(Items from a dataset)
-- ==== Sys2Proof/Machine/State.lean ====
section
/-! DEFINITION. The state of the module as plain data: every register, table, queue, buffer, counter, mode and pin the spec
gives it, the queue of waiting commands, and the state right after reset. -/

namespace Sys2Proof.Machine

open Sys2Proof

/-! ### Sessions and connections (R81, R86 to R93) -/

/-- An id judged and not yet released (R91). `old` marks one an earlier connection left (R89). -/
structure PendItem where
  id : Nat
  folio : Nat
  old : Bool
deriving DecidableEq, Repr

/-- A STORED item in a session's log (R192). -/
structure StoredEnt where
  id : Nat
  volume : Nat
  ten : Nat
  w0 : Word
  w1 : Word
deriving DecidableEq, Repr

/-- A connection: the link state of an OPEN session entry (R81). Ordinals are counted without wrapping; the wire carries
them modulo 65,536 (R89). `unans` lists the ordinals of WORK items not yet answered with their ids, `stored` those of STORED
items whose frame is not yet acknowledged; `epochDue` holds the previous epoch of an EPOCH frame not yet sent. -/
structure Conn where
  port : Nat := 0
  peer : Word := 0
  txseq : Nat := 0
  rxseq : Nat := 0
  lim : Nat := 0
  nextOrd : Nat := 0
  plim : Nat := 0
  nextReply : Nat := 0
  unans : List (Nat × Nat) := []
  stored : List Nat := []
  unacked : List LcpFrame := []
  epochDue : Option Nat := none
  retx : Nat := 0
  progressAt : Nat := 0
  rxAt : Nat := 0
  probed : Bool := false
  ackBy : Option Nat := none
  nakFolio : Option Nat := none
deriving DecidableEq, Repr

/-- The part of a session entry that is not ledger state: R, the pending list, the delivered mark, the ids released in the
current epoch, the entries waiting for a RELEASE frame (an entry answered now with its connection's count and its ordinal),
the number of connections opened, the STORED log, the connection, the last SES_CTL result, and the folio at which its EPOCH frames
end, with the epoch before and the folio of the last one sent (R91 to R94, R192). -/
structure SesLive where
  r : Nat := 0
  pending : List PendItem := []
  delivered : Nat := 0
  relIds : List Nat := []
  outq : List (Option (Nat × Nat) × RelEntry) := []
  gen : Nat := 0
  stored : List StoredEnt := []
  conn : Option Conn := none
  err : Nat := 0
  epochEnd : Nat := 0
  epochPrev : Nat := 0
  epochFolio : Option Nat := none
deriving DecidableEq, Repr

/-! ### The arrival merge and the folios (R103 to R120) -/

/-- An item in the arrival merge (R103), with the tick it is emitted at. `port` is 256 for a core-originated item; `seat` is
then the issuing seat. `cgen` and `ord` name the connection and the ordinal of a partner item. -/
structure MergeItem where
  stamp : Nat
  valid : Bool
  port : Nat
  ses : Nat
  frm : Nat
  pos : Nat
  ten : Nat
  cgen : Nat
  ord : Nat
  at_ : Nat
  item : LcpItem
  orig : Bool
  gated : Bool
  badFmt : Bool
  seat : Nat
deriving DecidableEq, Repr

/-- An item judged in a folio and answered at release (R107). `ses` is 4,096 for a core-originated item. -/
structure JItem where
  ses : Nat
  id : Nat
  disp : Disp
  accn : Nat
deriving DecidableEq, Repr

/-- A closed folio of a tenant that awaits release (R120): where its entries start and stop in the ring, how many words they
fill and its root. `held` marks one received from the twin (R151). -/
structure ClosedFolio where
  folio : Nat
  start : Nat
  stop : Nat
  mode : Nat
  acc : Nat
  lastAccn : Nat
  items : List JItem
  held : Bool
  words : Nat
  recWords : Nat
  root : Nat
deriving DecidableEq, Repr

/-- A tenant's open folio and its closed folios (R118, R119). -/
structure TAcc where
  hdr : Option Nat := none
  items : List JItem := []
  leaves : List Nat := []
  acc : Nat := 0
  recs : Nat := 0
  recWords : Nat := 0
  words : Nat := 0
  firstAccn : Nat := 0
  refomit : Bool := false
  fullNoted : Bool := false
  lowNoted : Bool := false
  issued : Bool := false
  closed : List ClosedFolio := []
  closedTo : Option Nat := none
deriving DecidableEq, Repr

/-! ### The twin engine (R131 to R160) -/

/-- A folio whose boundary has passed and whose last items have still to be judged (R104, R119): the folio that followed it, the RT
of its boundary, the ledger state in effect in it (R107), the tenants enabled at its start, the mask and FORCED flag of its volume
where the volume ends with it, whether a forward load closed it, whether RT was valid at the boundary, and whether SEAL_CTL.EN was
effective as 1 there (R168). -/
structure Closing where
  folio : Nat
  next : Nat
  closeRt : Nat
  set : Ledger
  mask : Nat
  vmask : Nat
  vforced : Bool
  forced : Bool
  rtValid : Bool
  sealed : Bool
deriving DecidableEq, Repr

/-- A closed folio the source has to ship, is shipping or has shipped (R141 to R143): its ledger state and mask at the close,
each tenant's daybook part (tenant, offset, words, root), the mirrored lines dirty then, whether RT was valid, the tick it was handed
over, whether its shipment has begun with the lines still to send (R146), and the tick its shipment was complete. -/
structure Ship where
  folio : Nat
  state : Ledger
  mask : Nat
  parts : List (Nat × Nat × Nat × Nat)
  lines : List Nat
  rtValid : Bool
  at_ : Nat := 0
  left : Option (List Nat) := none
  doneAt : Option Nat := none
deriving DecidableEq, Repr

/-- A shipment the holder is receiving (R142). -/
structure HoldShip where
  folio : Nat
  epoch : Nat
  mask : Nat
  recs : List (Nat × Nat × List Word)
  state : Option Ledger
deriving DecidableEq, Repr

/-- The twin engine's own state: the link, its session key by number with the messages under it, and the messages that failed
authentication in a folio; the ALIVE lines; heartbeats; lease and fence; handover; shipments at the source; the shipment at the
holder with the folios whose checks failed and how often; synchronisation; the lines of new mirrored pages still to send and the
pages sent, the lines sent in a folio, and the mirror's dirty lines. -/
structure Twin where
  linkUp : Bool := false
  authed : Bool := false
  pk : List Octet := []
  keyNo : Nat := 0
  keyMsgs : Nat := 0
  linkErrFolio : Nat := 0
  linkErrs : Nat := 0
  loopFailed : Bool := false
  lastA : Nat := 0
  lastB : Nat := 0
  lostAtA : Nat := 0
  lostAtB : Nat := 0
  maxEpoch : Nat := 0
  peerPref : Bool := false
  peerValid : Bool := false
  leaseEnd : Nat := 0
  pending : Option Nat := none
  latch : Bool := false
  barred : Bool := false
  soloFrom : Option Nat := none
  toActive : Bool := false
  hbFolio : Option Nat := none
  pulseFolio : Option Nat := none
  hoVolume : Option Nat := none
  hoDone : Bool := false
  ships : List Ship := []
  shipping : Bool := false
  hold : Option HoldShip := none
  fails : List (Nat × Nat) := []
  shipFaultAt : Option Nat := none
  syncReq : Bool := false
  syncFolio : Nat := 0
  syncBounds : Nat := 0
  lastValid : Bool := false
  healthyAt : Option Nat := none
  seedQ : List Nat := []
  seeding : List (Nat × Nat) := []
  lineFolio : Nat := 0
  lineCount : Nat := 0
  dirty : List Nat := []
deriving DecidableEq, Repr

- Required work:
Could you restate the records above word for word?

- Exercise output:
-- ==== Sys2Proof/Machine/State.lean ====
section
/-! DEFINITION. The state of the module as plain data: every register, table, queue, buffer, counter, mode and pin the spec
gives it, the queue of waiting commands, and the state right after reset. -/

namespace Sys2Proof.Machine

open Sys2Proof

/-! ### Sessions and connections (R81, R86 to R93) -/

/-- An id judged and not yet released (R91). `old` marks one an earlier connection left (R89). -/
structure PendItem where
  id : Nat
  folio : Nat
  old : Bool
deriving DecidableEq, Repr

/-- A STORED item in a session's log (R192). -/
structure StoredEnt where
  id : Nat
  volume : Nat
  ten : Nat
  w0 : Word
  w1 : Word
deriving DecidableEq, Repr

/-- A connection: the link state of an OPEN session entry (R81). Ordinals are counted without wrapping; the wire carries
them modulo 65,536 (R89). `unans` lists the ordinals of WORK items not yet answered with their ids, `stored` those of STORED
items whose frame is not yet acknowledged; `epochDue` holds the previous epoch of an EPOCH frame not yet sent. -/
structure Conn where
  port : Nat := 0
  peer : Word := 0
  txseq : Nat := 0
  rxseq : Nat := 0
  lim : Nat := 0
  nextOrd : Nat := 0
  plim : Nat := 0
  nextReply : Nat := 0
  unans : List (Nat × Nat) := []
  stored : List Nat := []
  unacked : List LcpFrame := []
  epochDue : Option Nat := none
  retx : Nat := 0
  progressAt : Nat := 0
  rxAt : Nat := 0
  probed : Bool := false
  ackBy : Option Nat := none
  nakFolio : Option Nat := none
deriving DecidableEq, Repr

/-- The part of a session entry that is not ledger state: R, the pending list, the delivered mark, the ids released in the
current epoch, the entries waiting for a RELEASE frame (an entry answered now with its connection's count and its ordinal),
the number of connections opened, the STORED log, the connection, the last SES_CTL result, and the folio at which its EPOCH frames
end, with the epoch before and the folio of the last one sent (R91 to R94, R192). -/
structure SesLive where
  r : Nat := 0
  pending : List PendItem := []
  delivered : Nat := 0
  relIds : List Nat := []
  outq : List (Option (Nat × Nat) × RelEntry) := []
  gen : Nat := 0
  stored : List StoredEnt := []
  conn : Option Conn := none
  err : Nat := 0
  epochEnd : Nat := 0
  epochPrev : Nat := 0
  epochFolio : Option Nat := none
deriving DecidableEq, Repr

/-! ### The arrival merge and the folios (R103 to R120) -/

/-- An item in the arrival merge (R103), with the tick it is emitted at. `port` is 256 for a core-originated item; `seat` is
then the issuing seat. `cgen` and `ord` name the connection and the ordinal of a partner item. -/
structure MergeItem where
  stamp : Nat
  valid : Bool
  port : Nat
  ses : Nat
  frm : Nat
  pos : Nat
  ten : Nat
  cgen : Nat
  ord : Nat
  at_ : Nat
  item : LcpItem
  orig : Bool
  gated : Bool
  badFmt : Bool
  seat : Nat
deriving DecidableEq, Repr

/-- An item judged in a folio and answered at release (R107). `ses` is 4,096 for a core-originated item. -/
structure JItem where
  ses : Nat
  id : Nat
  disp : Disp
  accn : Nat
deriving DecidableEq, Repr

/-- A closed folio of a tenant that awaits release (R120): where its entries start and stop in the ring, how many words they
fill and its root. `held` marks one received from the twin (R151). -/
structure ClosedFolio where
  folio : Nat
  start : Nat
  stop : Nat
  mode : Nat
  acc : Nat
  lastAccn : Nat
  items : List JItem
  held : Bool
  words : Nat
  recWords : Nat
  root : Nat
deriving DecidableEq, Repr

/-- A tenant's open folio and its closed folios (R118, R119). -/
structure TAcc where
  hdr : Option Nat := none
  items : List JItem := []
  leaves : List Nat := []
  acc : Nat := 0
  recs : Nat := 0
  recWords : Nat := 0
  words : Nat := 0
  firstAccn : Nat := 0
  refomit : Bool := false
  fullNoted : Bool := false
  lowNoted : Bool := false
  issued : Bool := false
  closed : List ClosedFolio := []
  closedTo : Option Nat := none
deriving DecidableEq, Repr

/-! ### The twin engine (R131 to R160) -/

/-- A folio whose boundary has passed and whose last items have still to be judged (R104, R119): the folio that followed it, the RT
of its boundary, the ledger state in effect in it (R107), the tenants enabled at its start, the mask and FORCED flag of its volume
where the volume ends with it, whether a forward load closed it, whether RT was valid at the boundary, and whether SEAL_CTL.EN was
effective as 1 there (R168). -/
structure Closing where
  folio : Nat
  next : Nat
  closeRt : Nat
  set : Ledger
  mask : Nat
  vmask : Nat
  vforced : Bool
  forced : Bool
  rtValid : Bool
  sealed : Bool
deriving DecidableEq, Repr

/-- A closed folio the source has to ship, is shipping or has shipped (R141 to R143): its ledger state and mask at the close,
each tenant's daybook part (tenant, offset, words, root), the mirrored lines dirty then, whether RT was valid, the tick it was handed
over, whether its shipment has begun with the lines still to send (R146), and the tick its shipment was complete. -/
structure Ship where
  folio : Nat
  state : Ledger
  mask : Nat
  parts : List (Nat × Nat × Nat × Nat)
  lines : List Nat
  rtValid : Bool
  at_ : Nat := 0
  left : Option (List Nat) := none
  doneAt : Option Nat := none
deriving DecidableEq, Repr

/-- A shipment the holder is receiving (R142). -/
structure HoldShip where
  folio : Nat
  epoch : Nat
  mask : Nat
  recs : List (Nat × Nat × List Word)
  state : Option Ledger
deriving DecidableEq, Repr

/-- The twin engine's own state: the link, its session key by number with the messages under it, and the messages that failed
authentication in a folio; the ALIVE lines; heartbeats; lease and fence; handover; shipments at the source; the shipment at the
holder with the folios whose checks failed and how often; synchronisation; the lines of new mirrored pages still to send and the
pages sent, the lines sent in a folio, and the mirror's dirty lines. -/
structure Twin where
  linkUp : Bool := false
  authed : Bool := false
  pk : List Octet := []
  keyNo : Nat := 0
  keyMsgs : Nat := 0
  linkErrFolio : Nat := 0
  linkErrs : Nat := 0
  loopFailed : Bool := false
  lastA : Nat := 0
  lastB : Nat := 0
  lostAtA : Nat := 0
  lostAtB : Nat := 0
  maxEpoch : Nat := 0
  peerPref : Bool := false
  peerValid : Bool := false
  leaseEnd : Nat := 0
  pending : Option Nat := none
  latch : Bool := false
  barred : Bool := false
  soloFrom : Option Nat := none
  toActive : Bool := false
  hbFolio : Option Nat := none
  pulseFolio : Option Nat := none
  hoVolume : Option Nat := none
  hoDone : Bool := false
  ships : List Ship := []
  shipping : Bool := false
  hold : Option HoldShip := none
  fails : List (Nat × Nat) := []
  shipFaultAt : Option Nat := none
  syncReq : Bool := false
  syncFolio : Nat := 0
  syncBounds : Nat := 0
  lastValid : Bool := false
  healthyAt : Option Nat := none
  seedQ : List Nat := []
  seeding : List (Nat × Nat) := []
  lineFolio : Nat := 0
  lineCount : Nat := 0
  dirty : List Nat := []
deriving DecidableEq, Repr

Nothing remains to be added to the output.